La soirée débute toutefois par un autre Salve Regina, celui de Scarlatti pour soprano et contralto. Dès les premières notes, la solennité de la partition semble se mêler d’une mélancolie particulière, émotion liée à cette soirée. Si Orfeo 55 doit pousser ce soir son chant du cygne, l’ensemble paraît bien décidé à en faire un chant magistral. L’équilibre est d’une précision quasi chirurgicale, l’écoute est totale, chacun embellit la partition, note après note, en obéissant à la vision d’ensemble. La grande maîtrise du registre baroque acquise au cours de ces presque dix ans d’existence sert merveilleusement le compositeur… et bien sûr l’auditoire qui, ici, ne laisse échapper aucun applaudissement incongru tant que la pièce ne touche à sa fin (une observation qui vaut pour l’ensemble de la soirée). La communion est totale entre scène et salle. Quant aux voix, on note le beau travail d’écoute de la soprano Siobhan Stagg qui s’est adaptée sans difficulté apparente à Mélodie Ruvio qui sent certainement les yeux et les oreilles tournées vers elle, curieux d’entendre celle qui remplace la tête d’affiche originelle. Certes, on ressent très légèrement cette pression et le carcan qui l’empêche de prendre pleinement son envol, mais quoi de plus naturel dans de telles circonstances ? Le résultat n’en est pas moins remarquable compte tenu du court délai de préparation laissé à l'interprète, et les deux voix parviennent à s’accorder parfois de manière presque magique. Chacune parvient à déployer une belle énergie, portée par celle de l’orchestre qui sait se montrer tout aussi dynamique que languissant sous la direction aiguisée et d’une attention sans faille de Nathalie Stutzmann. Mélodie Ruvio parvient également à venir à bout du Salve Regina de Porpora, se raccrochant toujours à la partition, mais encore une fois, rien n’est plus normal. La voix de poitrine montre de belles couleurs, et l’on devine des nuances qui ne demandent qu’à être un peu plus déployées. Le résultat n’en demeure pas moins à la hauteur de cette soirée exceptionnelle.

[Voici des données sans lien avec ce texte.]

-- ==== Sys2Proof/Laws/Points.lean ====
section
/-! SUPPORT. What judgement can do, said once: the operations of chapter 2 write point records, the sets, the notices, the
cause POINTS and the wake notice, and nothing else; where they act, and what they leave of every other point. -/

namespace Sys2Proof.Laws

open Sys2Proof.Machine

/-! ### Sets of ids -/

theorem mem_insertId (x y : Nat) (ids : List Nat) : y ∈ insertId x ids ↔ y = x ∨ y ∈ ids := by
  induction ids with
  | nil => simp [insertId]
  | cons a rest ih =>
    unfold insertId
    split
    · simp
    · split
      · rename_i h; subst h; simp
      · simp only [List.mem_cons, ih]
        constructor
        · rintro (h | h | h) <;> simp [h]
        · rintro (h | h | h) <;> simp [h]

theorem mem_removeId (x y : Nat) (ids : List Nat) : y ∈ removeId x ids ↔ y ∈ ids ∧ y ≠ x := by
  simp [removeId]

theorem insertId_sorted (x : Nat) (ids : List Nat) (h : ids.Pairwise (· < ·)) :
    (insertId x ids).Pairwise (· < ·) := by
  induction ids with
  | nil => simp [insertId]
  | cons a rest ih =>
    obtain ⟨ha, hr⟩ := List.pairwise_cons.mp h
    unfold insertId
    split
    · rename_i hx
      refine List.pairwise_cons.mpr ⟨?_, h⟩
      intro b hb
      rcases List.mem_cons.mp hb with rfl | hb
      · exact hx
      · exact Nat.lt_trans hx (ha b hb)
    · split
      · exact h
      · rename_i h1 h2
        refine List.pairwise_cons.mpr ⟨?_, ih hr⟩
        intro b hb
        rcases (mem_insertId x b rest).mp hb with rfl | hb
        · omega
        · exact ha b hb

theorem removeId_sorted (x : Nat) (ids : List Nat) (h : ids.Pairwise (· < ·)) : (removeId x ids).Pairwise (· < ·) :=
  List.Pairwise.filter _ h

theorem insertId_ne_nil (x : Nat) (ids : List Nat) : insertId x ids ≠ [] := by
  intro h
  have := (mem_insertId x x ids).mpr (Or.inl rfl)
  simp [h] at this

theorem mem_tableIds (id : Nat) : id ∈ tableIds ↔ id < 384 := by
  unfold tableIds
  simp

theorem tableIds_nodup : tableIds.Nodup := by
  unfold tableIds
  exact List.nodup_range

theorem tableIds_sorted : tableIds.Pairwise (· < ·) := by
  unfold tableIds
  exact List.pairwise_lt_range

theorem mem_idsWhere (p : Nat → Bool) (id : Nat) : id ∈ idsWhere p ↔ id < 384 ∧ p id = true := by
  simp [idsWhere, mem_tableIds]

theorem idsWhere_nodup (p : Nat → Bool) : (idsWhere p).Nodup := List.filter_sublist.nodup tableIds_nodup

theorem idsWhere_sorted (p : Nat → Bool) : (idsWhere p).Pairwise (· < ·) := List.Pairwise.filter _ tableIds_sorted

/-! ### Point records -/

/-- An id of the table that is not VACANT is at most 383. -/
theorem lt_of_point_ne_vacant (s : State) (id : Nat) (h : s.point id ≠ .vacant) : id < 384 := by
  apply Classical.byContradiction
  intro hn
  apply h
  simp [State.point, hn]

theorem point_setPoint (s : State) (id x : Nat) (p : Point) :
    (s.setPoint id p).point x = if x = id ∧ id < 384 then p else s.point x := by
  simp only [State.point, State.setPoint]
  by_cases hx : x < 384
  · by_cases h : id = x
    · subst h; simp [hx]
    · rw [if_neg (by omega)]; simp [hx, h]
  · rw [if_neg (by omega)]; simp [hx]

theorem point_of_table (s t : State) (h : t.table.points = s.table.points) (id : Nat) : t.point id = s.point id := by
  simp [State.point, h]

theorem refreshInhibit_points (s : State) (id : Nat) : (s.refreshInhibit id).table.points = s.table.points := by
  unfold State.refreshInhibit State.sendNotice; split <;> (try split) <;> rfl

theorem conditionChanged_points (s : State) (id : Nat) (d : Definition) (c : Condition) :
    (s.conditionChanged id d c).table.points = s.table.points := by
  have h1 : ∀ u : State, (u.noticeTrip id d c).table.points = u.table.points := by
    intro u; unfold State.noticeTrip; split <;> rfl
  have h2 : ∀ u : State, (u.report id d).table.points = u.table.points := by
    intro u; unfold State.report; split <;> rfl
  have h3 : ∀ u : State, (u.noticeWake id d c).table.points = u.table.points := by
    intro u; unfold State.noticeWake; split <;> rfl
  unfold State.conditionChanged
  rw [h3, h2, h1, refreshInhibit_points]

theorem setLive_points (s : State) (id : Nat) (d : Definition) (l l' : Live) (p : Option PendingPart) :
    (s.setLive id d l l' p).table.points = (s.setPoint id (.live d l' p)).table.points := by
  unfold State.setLive
  split
  · rfl
  · rw [conditionChanged_points]

theorem handReference_points (s : State) (id : Nat) (v : Int) : (s.handReference id v).table.points = s.table.points := by
  unfold State.handReference
  split
  · split <;> rfl
  · rfl

/-- R26: what a sample makes of a record. -/
def sampled (n : Word32) (v : Int) : Point → Point
  | .live d l p => .live d (l.judged d v n) p
  | .vacant => .vacant
  | .enlisting d => .enlisting d

/-- R30: what a missed sample makes of a record. -/
def missed : Point → Point
  | .live d l p => .live d (l.afterMiss d) p
  | .vacant => .vacant
  | .enlisting d => .enlisting d

theorem point_sample (s : State) (id x : Nat) (v : Int) :
    (s.sample id v).point x = if x = id then sampled s.clock.number v (s.point id) else s.point x := by
  unfold State.sample
  cases h : s.point id with
  | vacant => by_cases hx : x = id <;> simp [hx, sampled, h]
  | enlisting d => by_cases hx : x = id <;> simp [hx, sampled, h]
  | live d l p =>
    have hlt : id < 384 := lt_of_point_ne_vacant s id (by simp [h])
    simp only
    rw [point_of_table _ _ (handReference_points _ _ _), point_of_table _ _ (setLive_points _ _ _ _ _ _), point_setPoint]
    simp [hlt, sampled]

theorem point_miss (s : State) (id x : Nat) :
    (s.miss id).point x = if x = id then missed (s.point id) else s.point x := by
  unfold State.miss
  cases h : s.point id with
  | vacant => by_cases hx : x = id <;> simp [hx, missed, h]
  | enlisting d => by_cases hx : x = id <;> simp [hx, missed, h]
  | live d l p =>
    have hlt : id < 384 := lt_of_point_ne_vacant s id (by simp [h])
    simp only
    rw [point_of_table _ _ (setLive_points _ _ _ _ _ _), point_setPoint]
    simp [hlt, missed]

/-! ### What judgement leaves alone -/

/-- `t` differs from `s` by judgement alone. -/
structure OnlyJudges (s t : State) : Prop where
  vsup : t.vsup = s.vsup
  pins : t.pins = s.pins
  port : t.port = s.port
  clock : t.clock = s.clock
  chain : t.chain = s.chain
  sense : t.sense = s.sense
  seq : t.seq = s.seq
  store : t.store = s.store
  engine : t.engine = s.engine
  freeIndex : t.freeIndex = s.freeIndex
  pending : t.pending = s.pending
  powerState : t.power.state = s.power.state
  record : t.power.record = s.power.record
  sleepFrame : t.power.sleepFrame = s.power.sleepFrame
  sleepTimer : t.power.sleepTimer = s.power.sleepTimer
  entryFrame : t.power.entryFrame = s.power.entryFrame
  quiet : t.power.quiet = s.power.quiet
  reset : t.power.reset = s.power.reset
  /-- The wake set and the first wake point change in a sleep frame alone (R47). -/
  awake : s.power.state ≠ .sleepFrame → t.power = s.power
  /-- Of the attention unit only the cause POINTS changes. -/
  attention : t.attention = { s.attention with set := { s.attention.set with points := t.attention.set.points } }
  definitions : ∀ id, (t.point id).liveDefinition? = (s.point id).liveDefinition?
  vacant : ∀ id, t.point id = .vacant ↔ s.point id = .vacant

theorem OnlyJudges.refl (s : State) : OnlyJudges s s :=
  ⟨rfl, rfl, rfl, rfl, rfl, rfl, rfl, rfl, rfl, rfl, rfl, rfl, rfl, rfl, rfl, rfl, rfl, rfl, fun _ => rfl, rfl,
    fun _ => rfl, fun _ => Iff.rfl⟩

theorem OnlyJudges.trans {s t u : State} (h : OnlyJudges s t) (k : OnlyJudges t u) : OnlyJudges s u where
  vsup := k.vsup.trans h.vsup
  pins := k.pins.trans h.pins
  port := k.port.trans h.port
  clock := k.clock.trans h.clock
  chain := k.chain.trans h.chain
  sense := k.sense.trans h.sense
  seq := k.seq.trans h.seq
  store := k.store.trans h.store
  engine := k.engine.trans h.engine
  freeIndex := k.freeIndex.trans h.freeIndex
  pending := k.pending.trans h.pending
  powerState := k.powerState.trans h.powerState
  record := k.record.trans h.record
  sleepFrame := k.sleepFrame.trans h.sleepFrame
  sleepTimer := k.sleepTimer.trans h.sleepTimer
  entryFrame := k.entryFrame.trans h.entryFrame
  quiet := k.quiet.trans h.quiet
  reset := k.reset.trans h.reset
  awake := fun hs => (k.awake (by rw [h.powerState]; exact hs)).trans (h.awake hs)
  attention := by rw [k.attention, h.attention]
  definitions := fun id => (k.definitions id).trans (h.definitions id)
  vacant := fun id => (k.vacant id).trans (h.vacant id)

Après l’entracte, le public retrouve sur scène, autour de l’orchestre et sur l’avant-scène côtés cour et jardin, huit haut-parleurs disposés en arc de cercle derrière les musiciens, ainsi que six autres, plus bas, réunis en deux groupes de trois sur les côtés de l’avant-scène. La pièce principale de la soirée, le Stabat Mater de Pergolèse, est ici revisité par le compositeur électroacousticien Julien Guillamat qui parvient à ne pas dénaturer cette œuvre sublime mais à y apposer, sans s’imposer, sa touche personnelle. Les premières notes, dans un rythme plus lent que de coutume, font écho à la partition sans pour autant la respecter avec exactitude. De ce son, auquel se mêle celui servi par les haut-parleurs, naît une sensation particulière, comme si la musique émergeait du passé. Quelque chose d’irréel, mais bien présent. Un présent passé, comme rêvé ou un souvenir. Les musiciens reprennent ensuite leurs instruments pour que cette musique surgie de ce monde vaporeux et insaisissable se présente pleinement à nous, que ce « présent passé » devienne un « passé présent ». Là aussi, Orfeo 55 fait des merveilles, la ligne de basse tenant son rôle et se faisant sentir juste ce qu’il faut. Un nouvel ajout se fait entendre après « ut tecum lugeam », comme une bataille après la course, nous préparant au galop de « Fac ut ardeat cor meum » au cours duquel les deux cantatrices offrent une très belle énergie et une belle osmose. Vient – bien trop vite – le « Amen » final au rythme tout aussi endiablé, suivi par une ultime touche de Julien Guillamat. La musique envahit, habite, prend possession des moindres recoins de l’espace, se faufilant un chemin entre menace et fragilité. Il y a quelque chose d’hypnotisant dans cette musique qui semble vivre avant de s'effacer et retourner en ce lieu mystérieux duquel elle était sortie.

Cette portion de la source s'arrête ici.